INSTRUCTIONS TO FOLLOW —
Find the line with "def Obligations.CommandsWriteOnlyWhatTheAccessTableSays : Prop" in the entries below, then reproduce it and every line after it down to and including the line with "ring represents the", exactly.

===== WORKING DATA =====

/-- R80: the truth table of the priority mux, row by row. -/
def Obligations.TheMuxFollowsItsTruthTable : Prop :=
  ∀ (c : ColorIdx) (p : PalIdx) (bgEn prio : Bool) (o oam : OamIdx),
    mux ⟨c, p, .ordBg⟩ false prio oam = true
    ∧ mux ⟨c, p, .bgPrio⟩ false prio oam = true
    ∧ (c = 0 → mux ⟨c, p, .bgPrio⟩ true prio oam = true)
    ∧ (c ≠ 0 → mux ⟨c, p, .bgPrio⟩ true prio oam = false)
    ∧ mux ⟨c, p, .ordBg⟩ true false oam = true
    ∧ (c = 0 → mux ⟨c, p, .ordBg⟩ true true oam = true)
    ∧ (c ≠ 0 → mux ⟨c, p, .ordBg⟩ true true oam = false)
    ∧ (oam < o → mux ⟨c, p, .sprite o⟩ bgEn prio oam = true)
    ∧ (o ≤ oam → mux ⟨c, p, .sprite o⟩ bgEn prio oam = false)

/-- R81, R82: where every shown lane has a target, OVL replaces exactly the targets the mux replaces, each by its
own lane, and changes nothing else. -/
def Obligations.OverlayReplacesExactlyWhatTheMuxReplaces : Prop :=
  ∀ (s : State) (colors : List ColorIdx) (pal : PalIdx) (prio : Bool) (oam : OamIdx) (ofs : Int), InService s →
    (∀ j < colors.length, Shows s colors ofs j → Targets s ofs j) →
    exec (.ovl colors pal prio oam ofs) s = .next (answered { s with q := overlaid s colors pal prio oam ofs } 0)

/-- R39, R81: an overlay whose colors are all 0 leaves the queue unchanged and cannot fault, whatever its offset. -/
def Obligations.AnAllZeroOverlayChangesNothing : Prop :=
  ∀ (s : State) (colors : List ColorIdx) (pal : PalIdx) (prio : Bool) (oam : OamIdx) (ofs : Int), InService s →
    (∀ c ∈ colors, c = 0) → exec (.ovl colors pal prio oam ofs) s = .next (answered s 0)

/-- R39: SET and OVL are idempotent: repeated with the same operands, they leave the state they left. -/
def Obligations.SetAndOverlayAreIdempotent : Prop :=
  (∀ (s t : State) (idx : Nat) (smp : SampleWord), exec (.set idx smp) s = .next t → InService t →
    exec (.set idx smp) t = .next t)
  ∧ ∀ (s t : State) (colors : List ColorIdx) (pal : PalIdx) (prio : Bool) (oam : OamIdx) (ofs : Int),
      exec (.ovl colors pal prio oam ofs) s = .next t → InService t →
      exec (.ovl colors pal prio oam ofs) t = .next t

/-- R67: an overlay run of any length, split into padded groups of eight at offsets `ofs - 8m`, acts as the one run
would where no lane of the run faults. -/
def Obligations.ASplitOverlayRunActsLikeTheWholeRun : Prop :=
  ∀ (s : State) (colors : List ColorIdx) (pal : PalIdx) (prio : Bool) (oam : OamIdx) (ofs : Int), InService s →
    (∀ j < colors.length, Shows s colors ofs j → Targets s ofs j) →
    ∃ t, runCommands (Asm.splitRun colors pal prio oam ofs) s = .next t
      ∧ t = { s with q := overlaid s colors pal prio oam ofs, resp := t.resp }
      ∧ (colors ≠ [] → t.resp = some { rstat := 0, rdata := 0 }) ∧ (colors = [] → t = s)

/-- R107: two sprite pixels of different ranks, both accepted against a background sample, leave the same sample in
either order, that of the lower rank. -/
def Obligations.TheLowerRankShowsInEitherOrder : Prop :=
  ∀ (old : Sample) (bgEn : Bool) (c₁ c₂ : ColorIdx) (p₁ p₂ : PalIdx) (prio₁ prio₂ : Bool) (o₁ o₂ : OamIdx),
    (old.tag = .ordBg ∨ old.tag = .bgPrio) → mux old bgEn prio₁ o₁ = true → mux old bgEn prio₂ o₂ = true →
    o₁ < o₂ →
    painted (painted old bgEn c₁ p₁ prio₁ o₁) bgEn c₂ p₂ prio₂ o₂ = { color := c₁, pal := p₁, tag := .sprite o₁ }
      ∧ painted (painted old bgEn c₂ p₂ prio₂ o₂) bgEn c₁ p₁ prio₁ o₁
          = { color := c₁, pal := p₁, tag := .sprite o₁ }

/-- R83: the tag alone selects the bank. -/
def Obligations.TheArbiterSelectsTheBankByTheTag : Prop :=
  ∀ (inputs : Inputs) (c : ColorIdx) (p : PalIdx) (o : OamIdx),
    arbitrate inputs ⟨c, p, .sprite o⟩ = bankEntry inputs.objPal p c
      ∧ arbitrate inputs ⟨c, p, .ordBg⟩ = bankEntry inputs.bgPal p c
      ∧ arbitrate inputs ⟨c, p, .bgPrio⟩ = bankEntry inputs.bgPal p c

/-- R65, R84: POP removes the front sample, sends its color to the sink and answers the color's bits: COLOR_W bits,
whatever the parameter `colorBits`; the color itself under the default type, the given entry under a given encoding.
That a type is given as numbers and an encoding as a list is the model's form (log entry 5). -/
def Obligations.PopSendsTheResolvedColorToTheSink : Prop :=
  (∀ (s : State) (x : Sample) (rest : List Sample), InService s → s.q = x :: rest →
    exec .pop s = .next (answered { s with q := rest, sinkOut := s.sinkOut ++ [arbitrate s.inputs x] }
      (colorBits s.cfg (arbitrate s.inputs x))))
  ∧ ∀ (p : Params) (c : Color), p.legal = true →
      (colorBits p c).toNat < 2 ^ p.colorW
      ∧ (p.color = .unsigned → c < 2 ^ p.colorW → (colorBits p c).toNat = c)
      ∧ ∀ bits b, p.color = .table bits → bits[c]? = some b → (colorBits p c).toNat = b

/-- R85: DROP removes the front sample, reads no palette and sends nothing. -/
def Obligations.DropDiscardsTheFrontSample : Prop :=
  ∀ (s : State) (x : Sample) (rest : List Sample), InService s → s.q = x :: rest →
    exec .drop s = .next (answered { s with q := rest } 0)

/-! ### What commands leave alone -/

/-- R26, R32: which commands write which piece of state, from every state, in service or not. -/
def Obligations.CommandsWriteOnlyWhatTheAccessTableSays : Prop :=
  ∀ (i : Instr) (s t : State), exec i s = .next t →
    t.cfg = s.cfg ∧ t.inbox = s.inbox ∧ t.inputs = s.inputs ∧ t.bank = s.bank
    ∧ (inserts i = false → t.cap = s.cap)
    ∧ (i ≠ .pop → t.sinkOut = s.sinkOut)
    ∧ ((i = .len ∨ i = .cnt ∨ ∃ idx, i = .get idx) → t.q = s.q)
    ∧ ((i = .len ∨ i = .cnt ∨ i = .clr ∨ i = .rclr) →
        t.fstat = s.fstat ∧ t.findex = s.findex ∧ t.fcount = s.fcount)
    ∧ (InService t → t.fstat = s.fstat ∧ t.findex = s.findex ∧ t.fcount = s.fcount)

/-- R25, R32: no command but OVL depends on the enable flag. -/
def Obligations.OnlyOverlayReadsTheEnableFlag : Prop :=
  ∀ (i : Instr) (s t : State) (b : Bool), (∀ colors pal prio oam ofs, i ≠ .ovl colors pal prio oam ofs) →
    exec i s = .next t → exec i (withBgEn b s) = .next (withBgEn b t)

/-- R26, R32: no command but POP depends on the palette banks. -/
def Obligations.OnlyPopReadsThePalettes : Prop :=
  ∀ (i : Instr) (s t : State) (bg obj : Bank), i ≠ .pop →
    exec i s = .next t → exec i (withPalettes bg obj s) = .next (withPalettes bg obj t)

/-- R27, R105: a fault-free driver cycle ends with an empty queue, the capacity not smaller, and exactly one color
sent per POP, behind the colors sent before. -/
def Obligations.ADriverCycleSendsOneColorPerPop : Prop :=
  ∀ (is : List Instr) (s t : State), driverCycle is = true → runCommands is s = .next t → InService t →
    t.q = [] ∧ s.cap ≤ t.cap ∧ ∃ colors, t.sinkOut = s.sinkOut ++ colors ∧ colors.length = popCount is

/-! ### The physical ring -/

/-- R19, R31: the ring at reset represents the reset state, whatever its slots hold. -/
def Obligations.TheRingAtResetRepresentsTheResetState : Prop :=
  ∀ (fresh : Nat → Sample) (p : Params) (inputs : Inputs), 1 ≤ p.initCap →
    (Ring.atReset p.initCap fresh).Represents (State.resetWith p inputs)

/-- R19: reading the slot of a logical offset reads the queue at that offset, wrapped or not. -/
def Obligations.ARingSlotHoldsTheSampleAtItsOffset : Prop :=
  ∀ (r : Ring) (s : State), r.Represents s →
    r.cnt = s.q.length ∧ ∀ i < r.cnt, r.read i = s.q[i]?

/-- R19, R68 to R75: the ring refines the queue: after every command that raises no fault the ring represents the
new state, across growth and wrap, whatever unspecified values fresh slots hold. -/
def Obligations.TheRingRefinesTheQueue : Prop :=
  ∀ (fresh : Nat → Sample) (i : Instr) (r : Ring) (s t : State), r.Represents s → exec i s = .next t → InService t →
    (r.command s.cfg s.inputs.bgEn fresh i).Represents t

/-! ### The environment's register bank -/

/-- R46: a read of a write-only register answers all ones, a write to a read-only register changes nothing, every
other read answers the register, every other write replaces it alone. That a value fits REG_W bits is a premise, since
what a wider one does is the model's choice (log entry 12). -/
def Obligations.TheRegisterBankFollowsItsAccessModes : Prop :=
  ∀ (s : State) (rest : List PortEvent) (name : RegName) (r : BankRegister),
    s.bank.registers.find? (fun r => r.named name) = some r →
    (s.inbox = .bankRead name :: rest → r.mode = .writeOnly →
      step s = .next { s with inbox := rest, bank := { s.bank with readData := some (2 ^ s.cfg.regW - 1) } })
    ∧ (s.inbox = .bankRead name :: rest → r.mode ≠ .writeOnly →
      step s = .next { s with inbox := rest, bank := { s.bank with readData := some r.value } })
    ∧ (∀ v, s.inbox = .bankWrite name v :: rest → r.mode = .readOnly → step s = .next { s with inbox := rest })
    ∧ ∀ v, s.inbox = .bankWrite name v :: rest → r.mode ≠ .readOnly → v < 2 ^ s.cfg.regW →
      ∃ regs, step s = .next { s with inbox := rest, bank := { s.bank with registers := regs } }
        ∧ regs.find? (fun r => r.named name) = some { r with value := v } ∧ regs.length = s.bank.registers.length
        ∧ ∀ (k : Nat) (other : BankRegister), s.bank.registers[k]? = some other → other.named name = false →
            regs[k]? = some other

/-- R47: a lookup of an identity unknown to the bank is a fault, never a value; a raw address is permissive. That a raw
write where no register lies changes nothing is the model's choice (log entry 12). -/
def Obligations.AnUnknownRegisterIdentityFaults : Prop :=
  ∀ (s : State) (rest : List PortEvent) (id addr v : Nat),
    (∀ r ∈ s.bank.registers, r.identity ≠ id) → (∀ r ∈ s.bank.registers, r.addr ≠ addr) →
    (s.inbox = .bankRead (.byIdentity id) :: rest → step s = .fault (.unknownRegister id))
    ∧ (s.inbox = .bankWrite (.byIdentity id) v :: rest → step s = .fault (.unknownRegister id))
    ∧ (s.inbox = .bankRead (.byAddress addr) :: rest → ∃ t, step s = .next t)
    ∧ (s.inbox = .bankWrite (.byAddress addr) v :: rest → step s = .next { s with inbox := rest })

/-! ### Colors -/

/-- R7, D10, U5: the block routes colors without computing on them: renaming every color, under any other color type,
encoding and width, renames what the sink receives, and no command answers otherwise but POP, in its RDATA alone. -/
def Obligations.TheBlockOnlyRoutesColors : Prop :=
  ∀ (f : Color → Color) (type : ColorType) (width : Nat) (i : Instr) (s t : State), exec i s = .next t →
    ∃ u, exec i (withColors f type width s) = .next u
      ∧ u = { withColors f type width t with resp := u.resp }
      ∧ u.resp.map Response.rstat = t.resp.map Response.rstat
      ∧ (i ≠ .pop → u = withColors f type width t)
end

=====

SOLUTION —
def Obligations.CommandsWriteOnlyWhatTheAccessTableSays : Prop :=
  ∀ (i : Instr) (s t : State), exec i s = .next t →
    t.cfg = s.cfg ∧ t.inbox = s.inbox ∧ t.inputs = s.inputs ∧ t.bank = s.bank
    ∧ (inserts i = false → t.cap = s.cap)
    ∧ (i ≠ .pop → t.sinkOut = s.sinkOut)
    ∧ ((i = .len ∨ i = .cnt ∨ ∃ idx, i = .get idx) → t.q = s.q)
    ∧ ((i = .len ∨ i = .cnt ∨ i = .clr ∨ i = .rclr) →
        t.fstat = s.fstat ∧ t.findex = s.findex ∧ t.fcount = s.fcount)
    ∧ (InService t → t.fstat = s.fstat ∧ t.findex = s.findex ∧ t.fcount = s.fcount)

/-- R25, R32: no command but OVL depends on the enable flag. -/
def Obligations.OnlyOverlayReadsTheEnableFlag : Prop :=
  ∀ (i : Instr) (s t : State) (b : Bool), (∀ colors pal prio oam ofs, i ≠ .ovl colors pal prio oam ofs) →
    exec i s = .next t → exec i (withBgEn b s) = .next (withBgEn b t)

/-- R26, R32: no command but POP depends on the palette banks. -/
def Obligations.OnlyPopReadsThePalettes : Prop :=
  ∀ (i : Instr) (s t : State) (bg obj : Bank), i ≠ .pop →
    exec i s = .next t → exec i (withPalettes bg obj s) = .next (withPalettes bg obj t)

/-- R27, R105: a fault-free driver cycle ends with an empty queue, the capacity not smaller, and exactly one color
sent per POP, behind the colors sent before. -/
def Obligations.ADriverCycleSendsOneColorPerPop : Prop :=
  ∀ (is : List Instr) (s t : State), driverCycle is = true → runCommands is s = .next t → InService t →
    t.q = [] ∧ s.cap ≤ t.cap ∧ ∃ colors, t.sinkOut = s.sinkOut ++ colors ∧ colors.length = popCount is

/-! ### The physical ring -/

/-- R19, R31: the ring at reset represents the reset state, whatever its slots hold. -/
def Obligations.TheRingAtResetRepresentsTheResetState : Prop :=
  ∀ (fresh : Nat → Sample) (p : Params) (inputs : Inputs), 1 ≤ p.initCap →
    (Ring.atReset p.initCap fresh).Represents (State.resetWith p inputs)

/-- R19: reading the slot of a logical offset reads the queue at that offset, wrapped or not. -/
def Obligations.ARingSlotHoldsTheSampleAtItsOffset : Prop :=
  ∀ (r : Ring) (s : State), r.Represents s →
    r.cnt = s.q.length ∧ ∀ i < r.cnt, r.read i = s.q[i]?

/-- R19, R68 to R75: the ring refines the queue: after every command that raises no fault the ring represents the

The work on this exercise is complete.